Multi-table joins: For query scenarios involving a large amount of data in multiple tables and frequent join queries, you can create an incremental refresh (refresh fast) materialized view for multi-table joins. After the data in the join materialized view is maintained, you can use query rewriting to automatically redirect queries to the materialized view results.
Materialized views and real-time data warehouses
In the AP / Real-time Data Warehouse scenario of OceanBase Database, materialized views are often used to convert repeated calculations on detailed or wide tables into refreshable physical result sets. These result sets are organized by time (batch or near-real time), space (dimensions and granularity), and theme (business domain) to support multi-dimensional aggregation and derived metrics. When combined with features like columnar storage, query rewriting, and incremental refresh, materialized views can reduce the scanning and computational load on the base tables during online analytical processing.
Location of materialized views in real-time data warehouses
A typical real-time or near-real-time data warehouse link can be summarized as follows: Access (CDC/Files/External Tables) → DWD (Detailed Data Warehouse) → DWS/ADS (Aggregated and Topic-based) → Query and Reporting. Materialized views are suitable for handling repetitive aggregation, joins, and denormalization in this process:
- Multidimensional Aggregation: Perform
GROUP BYoperations on fact tables based on dimensions such as region, category, and time windows, and join with dimension tables. - Data Layering: Combine full, incremental, or real-time materialized views with scheduled or manual refreshes to balance latency, resource usage, and result consistency.

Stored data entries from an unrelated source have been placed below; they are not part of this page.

-- ==== Sys2Proof/Machine/Functions.lean ====
section
/-! DEFINITION. The element functions of an Anvil (R113, R114): the true value of each function, in fixed point with 640 fraction bits, and
the FP32 reference that the internal format rounds to. DESIGN CHOICE (log entry 58). -/

namespace Sys2Proof.Machine

/-! ## Fixed point with 640 fraction bits -/

/-- One. -/
def fixOne : Int := 2 ^ 640

/-- A product. -/
def fixMul (a b : Int) : Int := a * b / fixOne

/-- A quotient. -/
def fixDiv (a b : Int) : Int := a * fixOne / b

/-- A finite value in this form. -/
def Num.wide (v : Num) : Int := v.fix * 2 ^ 320

/-- `k` more terms of the series of e^r: `term` is r^(n-1) / (n-1)!. -/
def expSeries (r : Int) : Nat → Nat → Int → Int → Int
  | 0, _, _, acc => acc
  | k + 1, n, term, acc =>
    let t := fixMul term r / Int.ofNat n
    expSeries r k (n + 1) t (acc + t)

/-- `k` terms of the sum of p y2^i / (n + 2 i): the series of artanh, and with a negative `y2` that of arctan. -/
def artanhSeries (y2 : Int) : Nat → Nat → Int → Int → Int
  | 0, _, _, acc => acc
  | k + 1, n, p, acc => artanhSeries y2 k (n + 2) (fixMul p y2) (acc + p / Int.ofNat n)

/-- artanh y for |y| ≤ 1/3. -/
def artanhOf (y : Int) : Int := artanhSeries (fixMul y y) 210 1 y 0

/-- arctan y for |y| ≤ 1/5. -/
def arctanOf (y : Int) : Int := artanhSeries (-(fixMul y y)) 150 1 y 0

/-- ln 2. -/
def fixLn2 : Int := 2 * artanhOf (fixOne / 3)

/-- π. -/
def fixPi : Int := 16 * arctanOf (fixOne / 5) - 4 * arctanOf (fixOne / 239)

/-- ⌊√n⌋, bit by bit from bit `k - 1` down. -/
def sqrtBits (n : Nat) : Nat → Nat → Nat
  | 0, acc => acc
  | k + 1, acc => sqrtBits n k (if (acc + 2 ^ k) * (acc + 2 ^ k) ≤ n then acc + 2 ^ k else acc)

/-- The square root of a non-negative value. -/
def fixSqrt (a : Int) : Int := Int.ofNat (sqrtBits (a * fixOne).toNat 1100 0)

/-! ## The functions (R113) -/

/-- e^x; 0 below the range of every format, and beyond the range of every format one value for all. -/
def fixExp (x : Int) : Int :=
  if x ≤ -1024 * fixOne then 0
  else if 1024 * fixOne ≤ x then fixOne * 2 ^ 1400
  else
    let k := (x + fixLn2 / 2) / fixLn2
    let e := expSeries (x - k * fixLn2) 120 1 fixOne fixOne
    if 0 ≤ k then e * 2 ^ k.toNat else e / 2 ^ (-k).toNat

/-- ln x for a positive x. -/
def fixLn (x : Int) : Int :=
  let b := Nat.log2 x.toNat
  let m0 := if 640 ≤ b then x / 2 ^ (b - 640) else x * 2 ^ (640 - b)
  let e0 := Int.ofNat b - 640
  let big := decide (3 * fixOne < 2 * m0)
  let y := if big then fixDiv (m0 - 2 * fixOne) (m0 + 2 * fixOne) else fixDiv (m0 - fixOne) (m0 + fixOne)
  (if big then e0 + 1 else e0) * fixLn2 + 2 * artanhOf y

/-- tanh x. -/
def fixTanh (x : Int) : Int :=
  let a := if x < 0 then -x else x
  let t := if 512 * fixOne ≤ a then fixOne
    else
      let e := fixExp (2 * a)
      fixDiv (e - fixOne) (e + fixOne)
  if x < 0 then -t else t

/-- 1 / (1 + e^−x). -/
def fixSigmoid (x : Int) : Int := fixDiv fixOne (fixOne + fixExp (-x))

/-- GELU by tanh: x / (1 + e^−2u) with u = √(2/π) (x + 0.044715 x³). -/
def fixGeluTanh (x : Int) : Int :=
  if x ≤ -1024 * fixOne then 0
  else if 1024 * fixOne ≤ x then x
  else
    let u := fixMul (fixSqrt (fixDiv (2 * fixOne) fixPi)) (x + 44715 * fixMul (fixMul x x) x / 1000000)
    fixMul x (fixSigmoid (2 * u))

/-- `k` more terms of the sum of a^(2n+1) / (1 × 3 × … × (2n+1)). -/
def normalSeries (a2 : Int) : Nat → Nat → Int → Int → Int
  | 0, _, _, acc => acc
  | k + 1, n, term, acc =>
    let t := fixMul term a2 / Int.ofNat (2 * n + 1)
    normalSeries a2 k (n + 1) t (acc + t)

/-- (1 + erf(x / √2)) / 2. -/
def fixNormal (x : Int) : Int :=
  let a := if x < 0 then -x else x
  let above :=
    if 16 * fixOne ≤ a then fixOne
    else
      let a2 := fixMul a a
      fixOne / 2 + fixMul (fixDiv (fixExp (-(a2 / 2))) (fixSqrt (2 * fixPi))) (normalSeries a2 700 1 a a)
  if x < 0 then fixOne - above else above

/-- The true value of an element function at a finite input where it has one (R113). -/
def trueValue (func : Nat) (v : Num) : Int :=
  let x := v.wide
  match func with
  | 1 => fixExp x
  | 2 => fixLn x
  | 3 => fixTanh x
  | 4 => fixSigmoid x
  | 5 => fixGeluTanh x
  | 6 => fixMul x (fixNormal x)
  | 7 => fixDiv fixOne x
  | _ => fixSqrt (fixDiv fixOne x)

/-- The true value of SOFTMAX_NORM over a row of finite inputs, −∞ aside (R113). -/
def softmaxValue (row : List Num) : Int :=
  let xs := row.map Num.wide
  let top := xs.foldl max (xs.headD 0)
  xs.foldl (fun a x => a + fixExp (x - top)) 0

/-! ## The reference (R113, R114) -/

/-- The FP32 reference for a true value: what the internal format, at most 2^-40 of the value away from it, rounds to; `up` says to which
side it is away. A value too small for FP32 is a zero of the sign given. -/
def refOf (t : Int) (neg up : Bool) : Num :=
  let off := Int.ofNat (t.natAbs / 2 ^ 40)
  fp32.decode (fp32.roundFix false ((if up then t + off else t - off) / 2 ^ 320) neg) false

/-- A true value lies within t_h + 4 ulps of the output format's overflow threshold (R114). -/
def nearEdge (f : FloatFmt) (tH : Nat) (t : Int) : Bool :=
  let m := if f.bits = 8 && f.e = 4 then 14 else 2 ^ (f.t + 1) - 1
  let ulp := f.largest / m
  decide ((Int.ofNat t.natAbs - Int.ofNat (f.threshold * 2 ^ 320)).natAbs ≤ (tH + 4) * ulp * 2 ^ 320)

/-- The sign of a function's zero: that of its input for TANH and GELU. -/
def zeroSign (func : Nat) (v : Num) : Bool :=
  match v with
  | .fin s _ _ => s && (decide (func = 3) || decide (func = 5) || decide (func = 6))
  | _ => false

end Sys2Proof.Machine
end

- Query Acceleration: Rewrite queries to use materialized view results without changing the original SQL queries on the detailed tables, reducing the need for business modifications.
For more information, see Overview of materialized views (MySQL) and Overview of materialized views (Oracle).
Refresh capabilities: Align materialized results with base tables
Materialized views need to be aligned with base table data through refresh strategies.
| Capability | Description | Practical Entry |
|---|---|---|
| Full refresh | Recalculate and overwrite results each time based on the definition. Suitable for complex definitions, scenarios that can tolerate long windows, or scenarios requiring complete alignment. | Refresh a materialized view (MySQL mode)、Refresh a materialized view (Oracle mode) |
| Incremental refresh (fast refresh) | Process changes based on Mlog, suitable for large base tables with relatively localized changes; has limitations on SQL forms. | Same as above; Mlog details see Materialized view log (MySQL mode)、Materialized view log (Oracle mode) |
| Automatic / manual refresh | Scheduling can be configured at creation; manual refresh is also supported as needed (e.g., DBMS_MVIEW.REFRESH). |
Create a materialized view (MySQL mode)、Create a materialized view (Oracle mode) |
| Automatic Mlog management | Reduce manual maintenance costs of Mlog on supported versions. | Automatic management of materialized view logs (MySQL mode)、Automatic management of materialized view logs (Oracle mode) |
| Refresh resource isolation | Large-scale refreshes and Mlog maintenance can be isolated from online loads. | Resource isolation for materialized views (MySQL mode)、Resource isolation for materialized views (Oracle mode) |
Parallelism can be optimized using variables such as mview_refresh_dop.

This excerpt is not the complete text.